Q3. Approach to performance, S&C, rehab & innovation
“For me, performance is a singular unit—everyone’s role is ultimately pointed toward improving team performance. Whether you’re in nutrition, strength and conditioning, or data, the question is always: how are you enhancing the player and the team? We are one team with different specializations. I often use analogies like Formula One, where even one person’s role is critical—if they don’t execute, the whole system is impacted. Or like an orchestra, where everyone plays a different instrument but must be aligned. I really emphasize teamwork, collaboration, and communication. My philosophy is not rigid—it’s fluid, because every season presents a different challenge. Whether it’s schedule congestion, injuries, or travel, you need a unique approach each time. Ultimately, our goal is to maximize player potential, maximize availability, and navigate the season as effectively as possible.”

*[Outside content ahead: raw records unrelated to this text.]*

-- ==== Sys2Proof/Machine/Inspection.lean ====
section
/-!
DEFINITION. The Inspection car (R307-R314): rotation, comparison, rechecks, retirement of lines and
their substitutes, and INS_LOG.
-/
namespace Sys2Proof.Machine

def putIns (x : Inspection) (s : State) : State := { s with ins := x }

/-! ### Rotation (R308) -/

/-- C_used. -/
def cUsed (s : State) : Nat := if 1024 < cfgN s then 1024 else 256 * cdiv (cfgN s) 256

def inRot (i : Nat) (s : State) : Bool := getF R.INS_STATE F.INS_STATE_INROT s / 2 ^ i % 2 == 1

/-- The inspection columns in rotation, ascending. -/
def rotation (s : State) : List Nat := (List.range 4).filter fun i => inRot i s

/-- P_I; 0 with no column in rotation. -/
def insPeriod (s : State) : Nat :=
  let k := (rotation s).length
  if k = 0 then 0 else cdiv (cUsed s) k

/-- The registers that show rotation, spares and waiting rechecks. -/
def insShow (s : State) : State :=
  let used := fun (base : Nat → Nat) (f : Fld) => ((List.range 4).filter fun x => isSet (base x) f s).length
  let scol := used R.INS_COLMAP F.INS_COLMAP_USED
  let srow := used R.INS_ROWMAP F.INS_ROWMAP_USED
  s |> setF R.INS_STATE F.INS_STATE_PERIOD (insPeriod s)
    |> setF R.INS_STATE F.INS_STATE_RECHECK s.ins.run.length
    |> setF R.INS_STATE F.INS_STATE_SCOL scol
    |> setF R.INS_STATE F.INS_STATE_SROW srow
    |> setF R.INS_STATE F.INS_STATE_PEND (Nat.min 7 s.ins.wait.length)

/-- Position counter of an inspection column. -/
def insPos (i : Nat) (s : State) : Nat := s.ins.pos.get (fun _ => 0) i

/-- The active column that inspection column `i` shadows in rotation. -/
def shadowed (i : Nat) (s : State) : Option Nat :=
  let per := insPeriod s
  let o := ((rotation s).idxOf i)
  let c := o * per + insPos i s % per
  if inRot i s && c < cUsed s then some c else none

/-! ### The log (INS_LOG) -/

/-- One INS_LOG record and the count of mismatch records. -/
def insLog (kind line row insp detect clean : Nat) (s : State) : State :=
  let q := getF R.INS_LOGPOS F.INS_LOGPOS_NEXT s
  let a := R.INS_LOG + 4 * (q % 16)
  s |> wr a (BitVec.ofNat 40 (kind + line * 2 ^ 4 + row * 2 ^ 14 + insp * 2 ^ 24
        + b2n (!(injs s).isEmpty) * 2 ^ 26))
    |> wr (a + 1) (BitVec.ofNat 40 detect)
    |> wr (a + 2) (BitVec.ofNat 40 clean)
    |> wr (a + 3) (BitVec.ofNat 40 q)
    |> setF R.INS_LOGPOS F.INS_LOGPOS_NEXT (q + 1)

def cleanOf (c : Nat) (s : State) : Nat := s.ins.lastClean.get (fun _ => 0) c

def setClean (c g : Nat) (s : State) : State :=
  putIns { s.ins with lastClean := s.ins.lastClean.set (fun _ => 0) c g } s

/-! ### Lines and their substitutes (R312) -/

/-- The physical column that carries active column `c`: its newest substitute, else itself. -/
def physCol (c : Nat) (s : State) : Nat :=
  match ((List.range 8).filter fun x => isSet (R.INS_COLMAP x) F.INS_COLMAP_USED s
      && getF (R.INS_COLMAP x) F.INS_COLMAP_INDEX s == c).getLast? with
  | some x => 1024 + x
  | none => c

def physRow (r : Nat) (s : State) : Nat :=
  match ((List.range 4).filter fun x => isSet (R.INS_ROWMAP x) F.INS_ROWMAP_USED s
      && getF (R.INS_ROWMAP x) F.INS_ROWMAP_INDEX s == r).getLast? with
  | some x => 1024 + x
  | none => r

/-- The first free spare of a kind. -/
def freeSpare (isRow : Bool) (s : State) : Option Nat :=
  (List.range 4).find? fun x =>
    !(if isRow then isSet (R.INS_ROWMAP x) F.INS_ROWMAP_USED s else isSet (R.INS_COLMAP x) F.INS_COLMAP_USED s)
      && !(s.ins.subst.any fun t => t.isRow == isRow && t.spare == x)

/-- The substitute a line takes: a spare, or for a column the lowest inspection column in rotation. -/
def substitute (isRow : Bool) (s : State) : Option Nat :=
  match freeSpare isRow s with
  | some x => some x
  | none =>
    if isRow then none
    else ((rotation s).find? fun i => !(s.ins.subst.any fun t => !t.isRow && t.spare == 4 + i)).map (4 + ·)

/-- A persistent injection of code 0x30, 0x31 or 0x32 is in force (R320). -/
def trialNow (s : State) : Bool := s.chk.force.any Inj.stuck

/-- A line is to be retired (R311, R312, R314). -/
def retireLine (isRow : Bool) (line row insp detect : Nat) (s : State) : State :=
  if !isSet R.INS_CTRL F.INS_CTRL_AUTO_RETIRE s || s.ins.subst.any (fun t => t.isRow == isRow && t.line == line)
  then s
  else
    let clean := if isRow then (Config.freeWord s.free).toNat else cleanOf line s
    let s := if isRow then { s with free := s.free + 1 } else s
    match substitute isRow s with
    | some x =>
      putIns { s.ins with subst := s.ins.subst ++ [⟨isRow, x, line, trialNow s⟩] } s
        |> insEvent (if isRow then 4 else 3)
        |> insLog (if isRow then 4 else 3) line row insp detect clean
    | none =>
      if s.ins.worn.any (fun x => x.1 == isRow && x.2.1 == line) then s
      else putIns { s.ins with worn := s.ins.worn ++ [(isRow, line, trialNow s)] } s
        |> insEvent 6
        |> insLog 6 line row insp detect clean

/-- An inspection column leaves rotation (8:5); with the last one gone 8:6 is raised. -/
def leaveRotation (i : Nat) (s : State) : State :=
  let s := insEvent 5 (setBit R.INS_STATE F.INS_STATE_INROT i false s)
  when (rotation s).isEmpty (insEvent 6) s

/-- An inspection column has disagreed twice. -/
def retireInspection (i col row detect : Nat) (s : State) : State :=
  if isSet R.INS_CTRL F.INS_CTRL_AUTO_RETIRE s then
    insLog 5 col row i detect (cleanOf col s) (leaveRotation i s)
  else s

/-- Trial retirements end (R320). -/
def restoreTrials (s : State) : State :=
  let s := (List.range 8).foldl (fun s x =>
    if isSet (R.INS_COLMAP x) F.INS_COLMAP_TRIAL s then
      let s := wr (R.INS_COLMAP x) 0#40 s
      if 4 ≤ x then setBit R.INS_STATE F.INS_STATE_INROT (x - 4) true s else s
    else s) s
  (List.range 4).foldl (fun s x =>
    if isSet (R.INS_ROWMAP x) F.INS_ROWMAP_TRIAL s then wr (R.INS_ROWMAP x) 0#40 s else s) s

/-- The lines whose trial retirement is in service. -/
def trialLines (s : State) : List (Bool × Nat) :=
  ((List.range 8).filter fun x => isSet (R.INS_COLMAP x) F.INS_COLMAP_TRIAL s).map
      (fun x => (false, getF (R.INS_COLMAP x) F.INS_COLMAP_INDEX s))
    ++ ((List.range 4).filter fun x => isSet (R.INS_ROWMAP x) F.INS_ROWMAP_TRIAL s).map
      (fun x => (true, getF (R.INS_ROWMAP x) F.INS_ROWMAP_INDEX s))

/-- From the dwell that begins now on, other physical lines carry `xs` (R311): they are worn no more. -/
def markSince (xs : List (Bool × Nat)) (s : State) : State :=
  let other := fun (y : Bool × Nat × Nat) => !xs.contains (y.1, y.2.1)
  putIns { s.ins with since := s.ins.since.filter other ++ xs.map (fun x => (x.1, x.2, s.jct.g)),
                      worn := s.ins.worn.filter fun y => !xs.contains (y.1, y.2.1) } s

/-- LINE_SUBSTITUTION: what the tile-switch gap before a dwell does. -/
def substituteLines (s : State) : State :=
  let s := if s.ins.restore then
      let s := markSince (trialLines s) s
      restoreTrials (putIns { s.ins with restore := false, subst := s.ins.subst.filter (!·.trial),
                                         worn := s.ins.worn.filter (!·.2.2) } s)
    else s
  let ts := s.ins.subst
  let s := ts.foldl (fun s t =>
    let w := BitVec.ofNat 40 (t.line + 2 ^ 10 + b2n t.trial * 2 ^ 11)
    if t.isRow then wr (R.INS_ROWMAP t.spare) w s
    else
      let s := wr (R.INS_COLMAP t.spare) w s
      if 4 ≤ t.spare then leaveRotation (t.spare - 4) s else s) s
  markSince (ts.map fun t => (t.isRow, t.line)) (putIns { s.ins with subst := [] } s)

/-! ### Rechecks (R310) -/

/-- The second column of a recheck: the lowest in rotation that is not taken, else the first itself. -/
def secondColumn (i : Nat) (taken : List Nat) (s : State) : Option Nat :=
  let others := (rotation s).filter (· != i)
  if others.isEmpty then some i else others.find? fun x => !taken.contains x

/-- The two columns of a recheck when its dwell starts: those a repeat must use, else the one that found the mismatch and
the lowest other. Where such a column has left rotation, the lowest in rotation takes its part (DESIGN CHOICE, log 89). -/
def recheckColumns (w : Recheck) (taken : List Nat) (s : State) : Option (Nat × Nat) :=
  let free := fun i => inRot i s && !taken.contains i
  match w.pair with
  | some (a, b) => if inRot a s && inRot b s then (if free a && free b then some (a, b) else none) else base free
  | none => base free
where base (free : Nat → Bool) : Option (Nat × Nat) :=
  let i := if inRot w.insp s then w.insp else (rotation s).headD w.insp
  if free i then (secondColumn i taken s).map (i, ·) else none

/-- What the inspection columns in rotation shadow is fixed for the dwell that begins (R308). -/
def startShadows (s : State) : State :=
  putIns { s.ins with shadow := (rotation s).filterMap fun i => (shadowed i s).map (i, ·) } s

/-- At most two rechecks start with a dwell, in ascending order of column; one whose columns are taken
waits. -/
def startRechecks (s : State) : State :=
  if !isSet R.INS_CTRL F.INS_CTRL_EN s then putIns { s.ins with run := [] } s else
  let ws := s.ins.wait.insertionSort fun a b => a.col ≤ b.col
  let (run, rest) := ws.foldl (fun (run, rest) w =>
    let taken := run.flatMap fun (x : Recheck × Nat × Nat) => [x.2.1, x.2.2]
    if run.length < 2 then
      match recheckColumns w taken s with
      | some y => (run ++ [(w, y)], rest)
      | none => (run, rest ++ [w])
    else (run, rest ++ [w])) (([] : List (Recheck × Nat × Nat)), ([] : List Recheck))
  putIns { s.ins with wait := rest, run := run, raised := [] } s

/-- Interval sums: what the cell of active row `r` and active column `c` holds in physical column `p`. -/
abbrev Cells := Nat → Nat → Nat → Int × Int

/-- The lowest row in which physical columns `p` and `q` disagree as carriers of column `c` (R309). -/
def disagreeRow (cell : Cells) (rows c p q : Nat) : Option Nat :=
  (List.range rows).find? fun r => cell r c p != cell r c q

/-- The pairs of inspection columns in rotation, in order. -/
def rotationPairs (s : State) : List (Nat × Nat) :=
  (rotation s).flatMap fun a => ((rotation s).filter fun b => decide (a < b)).map (a, ·)

/-- The pair after {i, j}, round the pairs in rotation (DESIGN CHOICE, log 89). -/
def nextPair (i j : Nat) (s : State) : Nat × Nat :=
  let ps := rotationPairs s
  (ps.rotate (ps.idxOf (Nat.min i j, Nat.max i j) + 1)).headD (i, j)

/-- RECHECK_OUTCOME (Table 12.3) for one recheck. -/
def recheckOutcome (cell : Cells) (rows g : Nat) (s : State) (x : Recheck × Nat × Nat) : State :=
  let (w, i, i2) := x
  let c := w.col
  let ci := (disagreeRow cell rows c (physCol c s) (1028 + i)).isSome
  let cj := (disagreeRow cell rows c (physCol c s) (1028 + i2)).isSome
  let ij := (disagreeRow cell rows c (1028 + i) (1028 + i2)).isSome
  let transient := fun s => s
    |> insEvent 1 |> incF R.INS_COUNT F.INS_COUNT_TRANSIENT 1
    |> insLog 1 c w.row w.insp g (cleanOf c s) |> setClean c g
  if i = i2 then (if ci then retireLine false c w.row w.insp g s else transient s)
  else if cj && !ij then retireLine false c w.row w.insp g s
  else if !cj && ci then retireInspection i c w.row g s
  else if !cj || !ci then transient s
  else
    let s := s |> insEvent 2 |> satF R.INS_COUNT F.INS_COUNT_AMBIG 1 |> insLog 2 c w.row w.insp g (cleanOf c s)
    if 1 ≤ w.tries then retireLine false c w.row w.insp g s
    else putIns { s.ins with wait := s.ins.wait ++ [{ w with pair := some (nextPair i i2 s), tries := 1 }] } s

/-- The comparison of one column in rotation with the active column that it shadows (R309). -/
def rotationCompare (cell : Cells) (rows g : Nat) (final : Bool) (s : State) (x : Nat × Nat) : State × Bool :=
  let (i, c) := x
  if s.ins.raised.contains (i, c) then (s, false)
  else match disagreeRow cell rows c (physCol c s) (1028 + i) with
    | none => (if final then setClean c g s else s, false)
    | some r =>
      let s := s |> insEvent 0 |> incF R.INS_COUNT F.INS_COUNT_MISMATCH 1 |> insLog 0 c r i g (cleanOf c s)
      (putIns { s.ins with raised := s.ins.raised ++ [(i, c)],
                           wait := s.ins.wait ++ [{ col := c, insp := i, row := r, tries := 0 }] } s, true)

/-- INSPECTION_COMPARE at a boundary, over `rows` rows: the state, and whether the dwell becomes SUSPECT. -/
def inspect (cell : Cells) (rows g : Nat) (first final : Bool) (s : State) : State × Bool :=
  if !isSet R.INS_CTRL F.INS_CTRL_EN s then (s, false)
  else
    let run := s.ins.run
    let busy := run.flatMap fun x => [x.2.1, x.2.2]
    let bad := run.any fun (w, i, i2) =>
      (disagreeRow cell rows w.col (physCol w.col s) (1028 + i)).isSome
        || (disagreeRow cell rows w.col (physCol w.col s) (1028 + i2)).isSome
    let s := if first then run.foldl (recheckOutcome cell rows g) s else s
    let (s, hit) := (s.ins.shadow.filter fun x => inRot x.1 s && !busy.contains x.1).foldl (fun (s, h) x =>
      let (s, b) := rotationCompare cell rows g final s x
      (s, h || b)) (s, false)
    (insShow s, bad || hit)

/-- The end of a dwell: position counters advance, but for the columns of a recheck. -/
def insDwellEnd (s : State) : State :=
  let busy := s.ins.run.flatMap fun x => [x.2.1, x.2.2]
  let pos := (rotation s).foldl (fun p i =>
    if busy.contains i then p else p.set (fun _ => 0) i (p.get (fun _ => 0) i + 1)) s.ins.pos
  insShow (putIns { s.ins with pos := pos, run := [], raised := [] } s)

/-- In the dwell of counter `g` the line was still carried by one that has been retired since. -/
def oldLine (g : Nat) (x : Bool × Nat) (s : State) : Bool :=
  s.ins.subst.any (fun t => t.isRow == x.1 && t.line == x.2)
    || s.ins.since.any fun y => y.1 == x.1 && y.2.1 == x.2 && decide (g < y.2.2)

/-- LINE_RETIRE_PARITY (R311) at the end of a dwell of `rows` fed rows and `cols` fed columns. Errors of a line that has
been retired already count no more. -/
def parityEnd (errs : List (Bool × Nat)) (rows cols g : Nat) (s : State) : State :=
  let errs := errs.dedup.filter fun x => !oldLine g x s
  let fed := fun (x : Bool × Nat) => decide (x.2 < (if x.1 then rows else cols))
  let twice := errs.filter fun x => s.ins.parBad.contains x
  let bad := errs ++ s.ins.parBad.filter fun x => !fed x
  let s := twice.foldl (fun s x => retireLine x.1 x.2 (if x.1 then x.2 else 0) 0 g s) s
  insShow (putIns { s.ins with parBad := bad.dedup.filter fun x => !oldLine g x s } s)

/-- A worn line without a substitute is fed in this dwell. -/
def feedsWorn (rows cols : Nat) (s : State) : Bool :=
  s.ins.worn.any fun x => decide (x.2.1 < (if x.1 then rows else cols))

end Sys2Proof.Machine
end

Q4. Future of performance training
“I think we now have so much information at our fingertips that we’re actually becoming distracted. It’s very easy to keep adding new tools, new technologies, new ideas, thinking they will enhance performance—but often we’re just diluting what was already working. If we look back five years, we have to ask whether all these additions have really produced better outcomes. Distraction is becoming one of our biggest enemies. We can’t create more time with athletes, so if we keep adding more tasks, we’re just overloading both staff and players. I use the analogy of a backpack—if we keep adding more, we just end up tiring ourselves out. I believe the future is about simplification and consistency. If we reduce the number of ‘new’ inputs, we can apply things more consistently, and that’s what actually allows athletes to adapt and improve over time.”
Q5. Dream technology
“If I had unlimited resources, I would build a single, discreet device that captures everything—something like a continuous monitoring system that combines all the functions we currently separate across multiple tools. I want to see how an athlete moves from fatigue back to readiness, how travel impacts them, how they respond to both physical and mental stress over time. Right now, a lot of what we do is still a best guess, especially early in the training week. Ideally, we’d have continuous physiological data that helps us make better decisions day by day. The key is that it has to be simple—players don’t want to wear more technology, they want to wear less. At the moment, we risk turning athletes into robots by asking them to wear multiple devices. The goal should be one solution that gives us richer insights while staying completely in the background and allowing athletes to perform naturally.”